● **INSTRUCTIONS FOR THE TASK**: Print, exactly as written, every line from the first line of the records below through the line containing "without a row -/", and nothing further.

^^^^

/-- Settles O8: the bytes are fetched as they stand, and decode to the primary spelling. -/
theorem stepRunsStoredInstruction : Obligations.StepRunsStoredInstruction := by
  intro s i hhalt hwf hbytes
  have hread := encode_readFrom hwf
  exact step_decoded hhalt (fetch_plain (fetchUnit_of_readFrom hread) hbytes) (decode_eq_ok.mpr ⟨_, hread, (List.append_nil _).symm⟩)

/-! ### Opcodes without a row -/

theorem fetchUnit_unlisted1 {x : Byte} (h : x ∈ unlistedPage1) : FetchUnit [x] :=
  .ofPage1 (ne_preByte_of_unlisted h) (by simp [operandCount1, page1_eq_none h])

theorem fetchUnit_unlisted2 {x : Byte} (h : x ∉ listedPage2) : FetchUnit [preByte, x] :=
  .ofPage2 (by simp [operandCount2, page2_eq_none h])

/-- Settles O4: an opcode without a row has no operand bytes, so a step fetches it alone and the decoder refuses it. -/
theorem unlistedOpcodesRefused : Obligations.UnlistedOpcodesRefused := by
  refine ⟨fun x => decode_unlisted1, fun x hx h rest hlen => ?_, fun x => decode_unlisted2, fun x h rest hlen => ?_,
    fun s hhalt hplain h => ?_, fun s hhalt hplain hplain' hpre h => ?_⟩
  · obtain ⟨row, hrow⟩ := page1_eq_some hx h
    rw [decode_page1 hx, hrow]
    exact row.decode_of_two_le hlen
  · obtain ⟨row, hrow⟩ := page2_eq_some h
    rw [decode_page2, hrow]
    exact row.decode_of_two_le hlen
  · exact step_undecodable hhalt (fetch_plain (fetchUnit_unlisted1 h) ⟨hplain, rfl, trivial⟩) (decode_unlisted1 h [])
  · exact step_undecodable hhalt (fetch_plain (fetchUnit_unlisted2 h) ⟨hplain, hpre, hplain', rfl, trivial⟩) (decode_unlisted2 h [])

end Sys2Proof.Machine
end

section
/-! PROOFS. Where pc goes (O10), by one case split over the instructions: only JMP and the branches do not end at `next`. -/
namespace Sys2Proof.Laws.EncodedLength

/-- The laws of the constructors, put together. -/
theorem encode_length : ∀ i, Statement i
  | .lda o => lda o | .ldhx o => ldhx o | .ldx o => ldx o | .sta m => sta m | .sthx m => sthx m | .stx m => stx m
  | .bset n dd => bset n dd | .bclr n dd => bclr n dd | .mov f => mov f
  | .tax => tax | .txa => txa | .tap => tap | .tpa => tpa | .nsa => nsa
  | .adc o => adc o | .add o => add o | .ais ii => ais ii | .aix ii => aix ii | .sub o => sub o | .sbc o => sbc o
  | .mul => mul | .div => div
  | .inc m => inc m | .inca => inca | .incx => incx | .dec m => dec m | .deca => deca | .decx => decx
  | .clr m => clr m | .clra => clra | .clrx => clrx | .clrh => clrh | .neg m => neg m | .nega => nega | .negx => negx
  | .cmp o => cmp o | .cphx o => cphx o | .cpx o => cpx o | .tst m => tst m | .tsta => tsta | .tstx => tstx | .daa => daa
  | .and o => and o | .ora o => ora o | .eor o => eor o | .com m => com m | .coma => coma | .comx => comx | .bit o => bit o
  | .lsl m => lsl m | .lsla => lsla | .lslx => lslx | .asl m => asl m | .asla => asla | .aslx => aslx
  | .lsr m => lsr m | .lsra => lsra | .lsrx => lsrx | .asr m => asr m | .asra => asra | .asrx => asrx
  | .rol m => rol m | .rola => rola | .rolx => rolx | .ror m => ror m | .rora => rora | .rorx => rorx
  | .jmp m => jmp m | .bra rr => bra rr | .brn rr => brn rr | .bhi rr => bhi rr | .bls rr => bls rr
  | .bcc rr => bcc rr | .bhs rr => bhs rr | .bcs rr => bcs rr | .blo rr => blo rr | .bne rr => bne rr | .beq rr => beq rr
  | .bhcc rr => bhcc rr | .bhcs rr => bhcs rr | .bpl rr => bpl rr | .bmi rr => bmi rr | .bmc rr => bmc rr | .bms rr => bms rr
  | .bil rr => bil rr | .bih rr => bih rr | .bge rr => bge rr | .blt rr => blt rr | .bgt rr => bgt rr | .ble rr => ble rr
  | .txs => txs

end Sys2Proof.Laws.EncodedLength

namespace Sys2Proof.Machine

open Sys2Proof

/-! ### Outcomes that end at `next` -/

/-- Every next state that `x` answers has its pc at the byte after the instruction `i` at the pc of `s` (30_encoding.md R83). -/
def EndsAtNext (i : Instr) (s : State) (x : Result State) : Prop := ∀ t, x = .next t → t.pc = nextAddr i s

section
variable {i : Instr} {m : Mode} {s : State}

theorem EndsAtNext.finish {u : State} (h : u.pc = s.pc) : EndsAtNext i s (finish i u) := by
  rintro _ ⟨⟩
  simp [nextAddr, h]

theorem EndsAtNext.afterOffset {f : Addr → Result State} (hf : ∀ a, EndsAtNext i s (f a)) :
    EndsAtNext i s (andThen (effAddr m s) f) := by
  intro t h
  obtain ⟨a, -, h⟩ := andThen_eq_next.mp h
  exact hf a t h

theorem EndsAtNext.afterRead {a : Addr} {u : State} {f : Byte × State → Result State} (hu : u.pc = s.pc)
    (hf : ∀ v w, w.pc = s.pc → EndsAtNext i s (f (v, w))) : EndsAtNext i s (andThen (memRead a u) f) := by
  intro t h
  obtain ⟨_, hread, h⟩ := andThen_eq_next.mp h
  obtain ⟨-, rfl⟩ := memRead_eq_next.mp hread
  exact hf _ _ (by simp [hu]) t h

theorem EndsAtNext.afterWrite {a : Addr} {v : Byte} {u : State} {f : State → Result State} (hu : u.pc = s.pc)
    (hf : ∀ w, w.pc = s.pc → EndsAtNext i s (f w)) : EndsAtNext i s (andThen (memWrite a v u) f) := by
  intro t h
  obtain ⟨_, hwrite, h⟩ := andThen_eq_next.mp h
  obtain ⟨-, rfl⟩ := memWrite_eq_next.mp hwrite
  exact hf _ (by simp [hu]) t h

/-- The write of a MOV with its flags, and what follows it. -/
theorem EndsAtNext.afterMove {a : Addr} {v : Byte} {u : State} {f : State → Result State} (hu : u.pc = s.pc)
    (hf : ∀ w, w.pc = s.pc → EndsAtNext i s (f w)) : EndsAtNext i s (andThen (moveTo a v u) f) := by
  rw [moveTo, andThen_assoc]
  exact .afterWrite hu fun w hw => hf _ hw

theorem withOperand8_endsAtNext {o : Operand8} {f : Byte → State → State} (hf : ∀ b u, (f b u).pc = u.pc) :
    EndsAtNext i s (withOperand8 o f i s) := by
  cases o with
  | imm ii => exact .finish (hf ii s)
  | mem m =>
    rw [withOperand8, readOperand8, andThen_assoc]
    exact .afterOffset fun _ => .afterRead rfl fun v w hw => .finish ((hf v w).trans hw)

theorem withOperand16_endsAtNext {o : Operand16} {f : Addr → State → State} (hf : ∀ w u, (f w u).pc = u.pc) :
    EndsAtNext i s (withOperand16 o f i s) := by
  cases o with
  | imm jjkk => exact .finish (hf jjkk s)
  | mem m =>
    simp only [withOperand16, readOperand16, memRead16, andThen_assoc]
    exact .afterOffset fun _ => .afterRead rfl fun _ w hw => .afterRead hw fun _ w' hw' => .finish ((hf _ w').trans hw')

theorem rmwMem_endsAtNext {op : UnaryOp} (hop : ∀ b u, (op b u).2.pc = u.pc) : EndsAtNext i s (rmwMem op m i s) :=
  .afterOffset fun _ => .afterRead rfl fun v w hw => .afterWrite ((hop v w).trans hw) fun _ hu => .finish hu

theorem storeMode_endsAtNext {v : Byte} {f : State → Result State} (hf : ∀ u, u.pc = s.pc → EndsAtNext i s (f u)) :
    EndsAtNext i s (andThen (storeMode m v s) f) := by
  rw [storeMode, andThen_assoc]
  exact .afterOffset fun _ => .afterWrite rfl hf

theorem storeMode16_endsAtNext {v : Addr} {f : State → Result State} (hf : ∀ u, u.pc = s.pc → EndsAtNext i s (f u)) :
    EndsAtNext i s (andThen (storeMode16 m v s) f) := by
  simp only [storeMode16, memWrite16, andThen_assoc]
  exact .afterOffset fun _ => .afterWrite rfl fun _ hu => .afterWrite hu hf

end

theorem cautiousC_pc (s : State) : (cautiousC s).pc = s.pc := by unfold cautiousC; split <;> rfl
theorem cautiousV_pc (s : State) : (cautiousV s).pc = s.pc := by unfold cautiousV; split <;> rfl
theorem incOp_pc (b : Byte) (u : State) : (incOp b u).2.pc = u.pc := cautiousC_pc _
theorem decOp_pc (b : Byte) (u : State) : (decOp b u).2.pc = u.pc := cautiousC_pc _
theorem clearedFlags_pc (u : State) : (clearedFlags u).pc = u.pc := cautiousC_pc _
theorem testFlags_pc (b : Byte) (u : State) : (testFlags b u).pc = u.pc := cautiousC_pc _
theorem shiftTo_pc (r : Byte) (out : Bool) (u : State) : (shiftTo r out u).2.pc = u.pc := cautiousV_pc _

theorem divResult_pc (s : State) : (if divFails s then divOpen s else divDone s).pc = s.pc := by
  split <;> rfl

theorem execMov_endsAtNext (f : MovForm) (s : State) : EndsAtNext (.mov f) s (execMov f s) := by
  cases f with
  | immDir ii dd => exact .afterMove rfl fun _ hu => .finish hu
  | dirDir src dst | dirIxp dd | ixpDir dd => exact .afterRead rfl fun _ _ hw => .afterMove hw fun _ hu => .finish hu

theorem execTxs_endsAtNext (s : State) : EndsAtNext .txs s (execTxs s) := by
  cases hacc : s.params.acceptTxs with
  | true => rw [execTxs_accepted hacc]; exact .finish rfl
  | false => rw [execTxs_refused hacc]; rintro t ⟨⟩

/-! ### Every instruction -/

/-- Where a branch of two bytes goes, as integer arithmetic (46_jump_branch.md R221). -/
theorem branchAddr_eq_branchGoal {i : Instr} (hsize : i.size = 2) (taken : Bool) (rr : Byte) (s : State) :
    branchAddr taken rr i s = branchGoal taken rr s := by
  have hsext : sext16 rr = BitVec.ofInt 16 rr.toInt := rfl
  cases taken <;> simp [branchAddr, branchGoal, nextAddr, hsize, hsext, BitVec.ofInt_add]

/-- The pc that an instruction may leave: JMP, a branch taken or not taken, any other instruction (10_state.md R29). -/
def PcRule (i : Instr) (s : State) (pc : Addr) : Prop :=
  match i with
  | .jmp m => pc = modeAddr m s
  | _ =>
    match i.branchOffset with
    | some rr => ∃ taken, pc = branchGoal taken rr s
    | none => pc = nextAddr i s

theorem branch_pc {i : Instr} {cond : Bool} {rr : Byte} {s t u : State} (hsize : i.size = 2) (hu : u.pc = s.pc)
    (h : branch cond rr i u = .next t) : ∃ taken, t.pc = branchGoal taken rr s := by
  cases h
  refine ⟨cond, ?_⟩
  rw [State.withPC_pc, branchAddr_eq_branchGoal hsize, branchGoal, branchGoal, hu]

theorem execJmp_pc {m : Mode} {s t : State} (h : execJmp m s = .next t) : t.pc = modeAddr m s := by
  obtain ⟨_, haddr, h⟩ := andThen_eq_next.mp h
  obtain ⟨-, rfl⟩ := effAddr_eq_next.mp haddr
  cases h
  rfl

^^^^

● **EXERCISE OUTPUT**:
/-- Settles O8: the bytes are fetched as they stand, and decode to the primary spelling. -/
theorem stepRunsStoredInstruction : Obligations.StepRunsStoredInstruction := by
  intro s i hhalt hwf hbytes
  have hread := encode_readFrom hwf
  exact step_decoded hhalt (fetch_plain (fetchUnit_of_readFrom hread) hbytes) (decode_eq_ok.mpr ⟨_, hread, (List.append_nil _).symm⟩)

/-! ### Opcodes without a row -/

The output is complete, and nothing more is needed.